Years ago, I published a post called How to Keep Your Best Programmers.  In it, I discussed what drives programmers out of jobs and what keeps them happy.  This discussion touched heavily on the concepts of mastery, autonomy, and purpose as important motivators for knowledge workers.  If you want to keep skilled programmers, you can’t just throw money and bonuses at them — you need to appeal to these other forms of motivation.

This post became quite popular and has remained so over the years.  I think the popularity results from the resonant idea of wanting our lives and careers to mean more than just a paycheck.  We want to be proud of what we do.

Since my own discovery of it years ago, I’ve seen frequent reference to these motivators and to Daniel Pink’s talk about them.  People use it to explain the difference between work that pays the bills and work that deeply satisfies.  More and more, we exhort our employers to appeal to mastery, autonomy, and purpose.  And more and more, they seem to do it, to our benefit and that of the industry at large.

But with this trend, I’ve noticed an interesting and unanticipated side effect.  People can appeal to autonomy, mastery, and purpose to enrich our lives, but they can also do so to manipulate us.

Mastery, autonomy, purpose -- they make us happy, but they can mesmerize us.

Mastery, Autonomy, and Purpose as Vices

To understand how that works, consider our desires in a different light.  Consider what happens when you take them to extremes.

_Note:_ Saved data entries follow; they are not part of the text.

-- ==== Sys2Proof/Machine/Matrix.lean ====
section
/-! DEFINITION. The matrix engine: commands and their checks at issue, acceptance, gathers, passes, weight slots, tile
commands, TWAIT and ACCRD (09 R235 to R249, 17 R415). -/

namespace Sys2Proof.Machine

/-! Names, checks and the command queue (09 R235 to R239). -/

/-- The tile names a command touches: one, or five in a residue form. -/
def tileNames (n : Nat) (res : Bool) : List Nat := if res then (List.range 5).map (n + ·) else [n]

/-- The gang tile of a name in a stream's crew (03 R81). -/
def State.gangTile (s : State) (r n : Nat) : Nat := crewNum r * (s.gangAt r).tstride + n

/-- The tile-range fault (03 R81). -/
def State.checkTiles (s : State) (r : Nat) (names : List Nat) : Except Stop Unit :=
  match names.find? fun n => decide ((s.gangAt r).tiles ≤ s.gangTile r n) with
  | some n => .error (s.streamFault r 0x20 n)
  | none => .ok ()

/-- The checks of a memory address of a command: canonical, then 64-byte aligned (09 R238). -/
def checkMxAddr (em : Word) (addr : Nat) : Except Stop Unit := checkDesc em addr

/-- The checks of scratchpad ranges of lanes: 16-byte aligned, then inside the gang's space (09 R238). -/
def State.checkMxScratch (s : State) (r : Nat) (lanes : List (Nat × Nat)) (n : Nat) (stream : Bool) :
    Except Stop Unit :=
  let ask (x : Nat × Nat) : Ask := ⟨x.1, x.2, true, n, none⟩
  let odd := lanes.filter fun x => x.2 % 16 != 0
  let out := lanes.filter fun x => decide ((s.gangAt r).spSize < x.2 + n)
  let wrap_ (e : Except Stop Unit) : Except Stop Unit := if stream then onStream (s.stream r).em e else e
  if odd ≠ [] then wrap_ (.error (laneTrap 0x1A 0 (odd.map ask)))
  else if out ≠ [] then wrap_ (.error (laneTrap 0x1B 0 (out.map ask)))
  else .ok ()

/-- The issue numbers of a stream's matrix commands that are not complete, with one more. -/
def Stream.mxBegin (t : Stream) (names : List Nat) : Stream :=
  { t with mxSeq := t.mxSeq + 1, mxOut := t.mxOut ++ [(t.mxSeq, names)] }

/-- A matrix command of a stream has completed, with its error if it has one (09 R237). -/
def Stream.mxDone (t : Stream) (seq err tile slot : Nat) : Stream :=
  let t := { t with mxOut := t.mxOut.filter fun x => x.1 != seq }
  if err ≠ 0 ∧ !bitOf t.mxerr.toNat 31 then
    { t with mxerr := w32 (2 ^ 31 + err * 2 ^ 20 + tile * 2 ^ 16 + slot * 2 ^ 10) }
  else t

/-- Enqueue a matrix command, held, proceeding or discarded under its guard slot; the queue holds 16 (09 R235, R239). -/
def State.issueMx (s : State) (r : Nat) (gv : Bool) (slot : Nat) (names : List Nat) (cmd : MxCmd) : Except Stop State :=
  let t := s.stream r
  let g : Guard := if gv then t.guard slot else .on
  if 16 ≤ t.mxQ.length then .error (.stall s)
  else if g = .off then .ok (s.setStream r { t with mxSeq := t.mxSeq + 1 })
  else
    let guard := if g = .unset then some slot else none
    let c := { cmd with guard, seq := t.mxSeq, acq := (s.crewAt r).syncAt }
    .ok (s.setStream r ({ t with mxQ := t.mxQ ++ [c] }.mxBegin names))

/-- A command with its fields, as issued by a stream. -/
def Stream.mxCmd (t : Stream) (op : MxOp) (tile slot : Nat) (z res sp : Bool) (addr : Nat) (rows : List (Nat × Nat)) : MxCmd :=
  { op, guard := none, tile, slot, z, r := res, sp, addr := w64 addr, mode0 := t.mode0, mode1 := t.mode1, rows, seq := 0 }

/-- The address operand of a command: an even uniform pair, or in scratchpad z or a uniform register. -/
def mxAddr (sp : Bool) (a : BitVec 7) : Want := { f := a.toNat, wide := !sp, allow := .uni }

/-- The types WLOAD takes for set 1 (09 R242). -/
def weightType (t : Nat) : Bool := t == 10 || t == 11 || (isInt t && typeWidth t == 8) || isB8 t || isB4 t
/-- The types QMMA takes for set 0 (09 R245). -/
def rowType (t : Nat) : Bool := t == 10 || t == 11 || isB8 t || isB4 t

/-- The TYPE and block checks of a mode set at use (02 R56). -/
def State.needBlocks (s : State) (r : Nat) (mode : Word) (ok : Nat → Bool) : Except Stop Unit := do
  need s r 2 (ok (modeTYPE mode))
  need s r 2 (!(isB4 (modeTYPE mode) && modeBLK mode == 1))

/-- WLOAD (09 R242). -/
def execWload (y gv : Bool) (slot : BitVec 3) (a : BitVec 7) (sp : Bool) (wsl : BitVec 6) (s : State) :
    Host.Outcome State Fault Refusal :=
  run s fun r => do
    needHaul s r
    let t := s.stream r
    s.needBlocks r t.mode1 weightType
    let p ← s.peek r 0 [mxAddr sp a] none
    let s' ← if t.active false = 0 then pure p.st else do
      if sp then s.checkMxScratch r [(0, p.val 0 0)] 12800 true else checkMxAddr t.em (p.val 0 0)
      p.st.issueMx r gv slot.toNat [] (t.mxCmd .wload 0 wsl.toNat false false sp (p.val 0 0) [])
    return (s'.complete r .matrix p.regs 0).yieldIf r y

/-- QMMA's and QMMAR's A-row operand: a vector register, a latch, a uniform register or z. -/
def rowWant (s : State) (r : Nat) (a : BitVec 7) : Except Stop Want :=
  match srcOf a.toNat with
  | .q _ => .error (s.illegal r (if s.mayQueue r then 3 else 1))
  | .t _ => .error (s.illegal r 3)
  | _ => .ok { f := a.toNat }

/-- QMMA and QMMAR at issue (09 R244, R246). -/
def State.issueRows (s : State) (r : Nat) (res y gv : Bool) (slot : Nat) (a : BitVec 7) (z : Bool) (wsl tile : Nat) :
    Except Stop State := do
  needHaul s r
  let t := s.stream r
  if res then
    need s r 2 (isInt (modeTYPE t.mode0) && typeWidth (modeTYPE t.mode0) == 8)
    need s r 3 (decide (tile ≤ 11))
  else s.needBlocks r t.mode0 rowType
  let w ← rowWant s r a
  let act := t.active false
  let p ← s.peek r act [w] none
  let s' ← if act = 0 then pure p.st else do
    s.checkTiles r (tileNames tile res)
    if res then s.needResidue r
    let rows := (lanesOf act).map fun i => (i, p.val 0 i % 2 ^ 32)
    s.checkMxScratch r rows 400 false
    p.st.issueMx r gv slot (tileNames tile res)
      (t.mxCmd (if res then .qmmar else .qmma) tile wsl z res true 0 rows)
  return ((State.commit r { p with st := s' }).complete r .matrix p.regs 0).yieldIf r y

/-- QMMA (09 R244, R245). -/
def execQmma (y gv : Bool) (slot : BitVec 3) (a : BitVec 7) (z : Bool) (wsl : BitVec 6) (tile : BitVec 4) (s : State) :
    Host.Outcome State Fault Refusal :=
  run s fun r => s.issueRows r false y gv slot.toNat a z wsl.toNat tile.toNat

/-- QMMAR (09 R246). -/
def execQmmar (y gv : Bool) (slot : BitVec 3) (a : BitVec 7) (z : Bool) (wsl : BitVec 6) (tile : BitVec 4) (s : State) :
    Host.Outcome State Fault Refusal :=
  run s fun r => s.issueRows r true y gv slot.toNat a z wsl.toNat tile.toNat

/-- ACCZ, ACCLD and ACCST at issue (09 R247). -/
def State.issueTile (s : State) (r : Nat) (op : MxOp) (gv : Bool) (slot : Nat) (a : Option (BitVec 7)) (res sp : Bool)
    (tile : Nat) : Except Stop State := do
  needHaul s r
  let t := s.stream r
  need s r 3 (!res || decide (tile ≤ 11))
  let p ← s.peek r 0 (match a with | some a => [mxAddr sp a] | none => []) none
  let names := tileNames tile res
  let s' ← if t.active false = 0 then pure p.st else do
    s.checkTiles r names
    if res then s.needResidue r
    if a.isSome then
      if sp then s.checkMxScratch r [(0, p.val 0 0)] (4096 * names.length) true else checkMxAddr t.em (p.val 0 0)
    p.st.issueMx r gv slot names (t.mxCmd op tile 0 false res sp (p.val 0 0) [])
  return s'.complete r .matrix p.regs 0

/-- ACCZ (09 R247). -/
def execAccz (gv : Bool) (slot : BitVec 3) (res : Bool) (tile : BitVec 4) (s : State) : Host.Outcome State Fault Refusal :=
  run s fun r => s.issueTile r .accz gv slot.toNat none res false tile.toNat

/-- ACCLD (09 R247). -/
def execAccld (gv : Bool) (slot : BitVec 3) (a : BitVec 7) (res sp : Bool) (tile : BitVec 4) (s : State) :
    Host.Outcome State Fault Refusal :=
  run s fun r => s.issueTile r .accld gv slot.toNat (some a) res sp tile.toNat

/-- ACCST (09 R247). -/
def execAccst (gv : Bool) (slot : BitVec 3) (a : BitVec 7) (res sp : Bool) (tile : BitVec 4) (s : State) :
    Host.Outcome State Fault Refusal :=
  run s fun r => s.issueTile r .accst gv slot.toNat (some a) res sp tile.toNat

We enjoy getting better at things (mastery), but that can lead to obsessive behavior.  I think most of us can relate, at some point in our life or another, to playing way too much of some kind of stupid video game.  We know it wastes our time and that we should probably delete it, but… just… one… more level.  Mastering the game drives us even when we know it wastes our time.

We also enjoy autonomy, but chasing that can lead to problems as well.  Have you ever known someone serially unemployed because they bristled at the thought of anyone telling them what to do?  Some people with that demeanor become entrepreneurs, but some become angry criminals.

And purpose as a vice can be, perhaps, the scariest of all.  Think about the phrase, “the ends justify the means.”  What is this if not a statement that purpose trumps all?  As long as you’re chasing a lofty enough goal, it doesn’t matter who you step on to get there.

We can chase mastery, autonomy, and purpose into problematic territory.  But other people can also use them to chase us there.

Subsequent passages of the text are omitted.